Working-with-Binance-Coin-Data

Statistical Methods for Data Science
Fall 2018
Project: Working with Binance Coin Data

Authors

Data Description

  • Our data files contain two primary groups: token network edge files, and token price files. The Ethereum project is a blockchain platform, and our data comes from there. Although Ethereum started in 2015, most tokens have been created since 2016. As such, tokens have different starting dates, and their data starts from that initial date.
  • Token edge files have this row structure: fromNodeID\ttoNodeID\tunixTime\ttokenAmount\r\n
  • This row implies that fromNodeID sold tokenAmount of the token to toNodeID at time unixTime. fromNodeID and toNodeID are people who invest in the token in real life; each investor can also use multiple addresses. Two addresses can sell/buy tokens multiple times with multiple amounts. For this reason, the network is considered a weighted, directed multi(edge) graph. Each token has a maximum token count maxt; you can think of maxt as the total circulating token amount.
  • Binance coin is among the many which run on the Ethereum blockchain and follows the ERC20 standard. These tokens have a limited supply (i.e., token count, which can be found on coinmarketcap.com as circulating amount). Each token may have sub- units. This is similar to dollar in the US. There are around 18 trillion dollars in the economy, and each dollar is divided into 100 cents (subunits). Similarly, there is a token supply, and then there is a subunit for each token. This idea comes from Bitcoin where subunits are called Satoshis, 1 Bitcoin =10^8 satoshis. Coin market cap gives the total supply, but not sub-units, which differ from token to token. Some tokens have 1018 sub-units.
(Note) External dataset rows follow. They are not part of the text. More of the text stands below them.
/-- Step 13's journal: replayed, with compaction started where the half is past its trigger (R125, R130), or formatted where neither half is good and the flash may be written (R122, R123, R881, R897). -/
def openJournal (s : State) (readable : Bool) (oa ob : HalfOutcome) : State :=
  let s := beforeReplay s
  if readable = false then
    (if s.gaffer.warm then s
    else
      setVal (setVal (setVal s 0xA001 0 0 [if s.gaffer.used.1 then 1 else 0]) 0x3010 0 0 (leBytes 2 s.gaffer.used.2.1)) 0x8002 0 0
        [if s.gaffer.used.2.2 then 1 else 0])
  else if lifeState s = 4 then
    (if s.flash.writable ∧ (s.dict.journal.halfA.recs ≠ [] ∨ s.dict.journal.halfB.recs ≠ []) then eraseJournal s else s)
  else match chooseHalf s.dict.journal with
    | some b =>
      let s := replay s b (replayed s)
      if s.flash.writable then compactionTrigger s else s
    | none => if s.flash.writable then formatJournal s oa ob else s

/-- The newest record of the ageing store (R846). -/
def newestAge : List AgeRec → Option AgeRec
  | [] => none
  | r :: l => match newestAge l with
    | some q => some (if q.seq < r.seq then r else q)
    | none => some r

/-- Wear counts as start-up takes them from the ageing store (R846). -/
def loadAgeing (s : State) : State :=
  match newestAge s.ageing.store with
  | some r => modAgeing s (fun a => { a with
      hours := r.hours, weighted := r.weighted, margin := r.margin, eol := r.eol, maxBase := r.journalMax,
      totalBase := r.eraseTotal, erases := [], seq := r.seq + 1 })
  | none => s

/-- A journalled 0x8002 that differs from what the host port started with is pending until the next reset that restarts the host
port (R866). -/
def stockWindow (s : State) : State :=
  let v := valOf s 0x8002 0 0 [1]
  let cur : List Byte := leBytes 1 (b2n s.host.bar4)
  if v = cur then s
  else setVal (modDict s (fun d => { d with
    pend := tput d.pend (dictKey 0x8002 0 0) { bytes := v, persistent := true } })) 0x8002 0 0 cur

/-- The blocks take up the values that the journal brings at a cold start: serving bounds, changeover share and KV policy,
disabled links, the stock window and the wear counts. -/
def loadBlocks (s : State) : State :=
  let s := stockWindow (loadAgeing s)
  let s := { s with serving := { s.serving with bounds := sixteen s 0x6010 (fun b => 64 * 2 ^ b) } }
  let s := modReels s (fun r => { r with share := valNat s 0x7120 1 0 25, policy := valNat s 0x7120 2 0 0 })
  (List.range 16).foldl (fun s n => if valNat s (0x5100 + n) 4 0 1 = 0 then setLState s n .disabled else s) s
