-- ==== Sys2Proof/Machine/Core.lean ====
section
/-!
DEFINITION. The machine as the host's interface names it.
-/

def Sys2Proof.core : Host.Core := { State := Sys2Proof.Machine.State, Fault := Sys2Proof.Machine.Fault, Refusal := Sys2Proof.Machine.Refusal, step := Sys2Proof.Machine.step, reset := Sys2Proof.Machine.State.reset }
end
That means there can be numbers as big as totalAmount∗1018.
  • Etherscan.io gives these sub-units as decimals, please see the Vechain here: It has 18 decimals, which means each Vechain token has 1018 subunits. https://etherscan.io/token/0xd850942ef8811f2a866692a623011bde52a462c1
  • Price files have no extensions, but they are text based. File can be opened with a text editor and have the following row structure: Date\tOpen\tHigh\tLow\tClose\tVolume\tMarketCap\r
  • The price data is taken from https://coinmarketcap.com/. Open and close are the prices of the specific token at the given date. Volume and MarketCap give total bought/sold tokens and market valuation at the date.

Question 1

  • Find the distribution of how many times a user 1 - buys, 2 - sells a token. Which discrete distribution type fits these distributions best? Estimate distribution parameters.

Question 2

  • How can we create layers of transactions with increasing amounts? This descriptive statistic is similar to bin selection in histograms. For example, we could choose layer1 as those transactions that involve 0.01×maxt in amount. Find a good value for the number of layers and justify your choice.
  • Once you create layers, you can compute a feature in each layer. An example feature is the number of transactions, another one is the number of unique buyers.
  • As each edge has a unix timestamp, it is easy to compute the edge time to a date. For example, 1294226315 is equivalent to 01/05/2011 @ 11:18am (UTC). See the website https://www.unixtimestamp.com/index.php for unix time conversion. R has functions to compute dates from unix time stamps as well. This way, for a given day you can find all layer transactions in that day. For example, you can say on 10/12/2018 there were 25 transactions in layer 1. The price of token on that date was 3.2$. For each day in a token’s history, you can then correlate price vs feature in time.
  • Find an algorithm to compute the correlation of price data with each of the layers (hint: start by looking at Pearson correlation).

Question 3

  • We denote the token price in dollar as Pt for the t-th day. Simple price return is given as (Pt−Pt−1)/Pt−1.
  • Extract at least three features from the token network at day t−1 and create a multiple linear regression model to explain price return on day t.
  • You are free to choose any feature (regressor). Your features can be in terms of numbers (x1 = number of transactions), percentages (x1 = percentage of investors who bought more than 10 tokens), etc. Similarly, you could transform your regressors (x1 = square root of number of transactions).
  • Finding which features to extract from a dataset is called feature engineering.
  • Present your regression model, explain residuals and discuss your findings. Explain the adequacy of your regression model.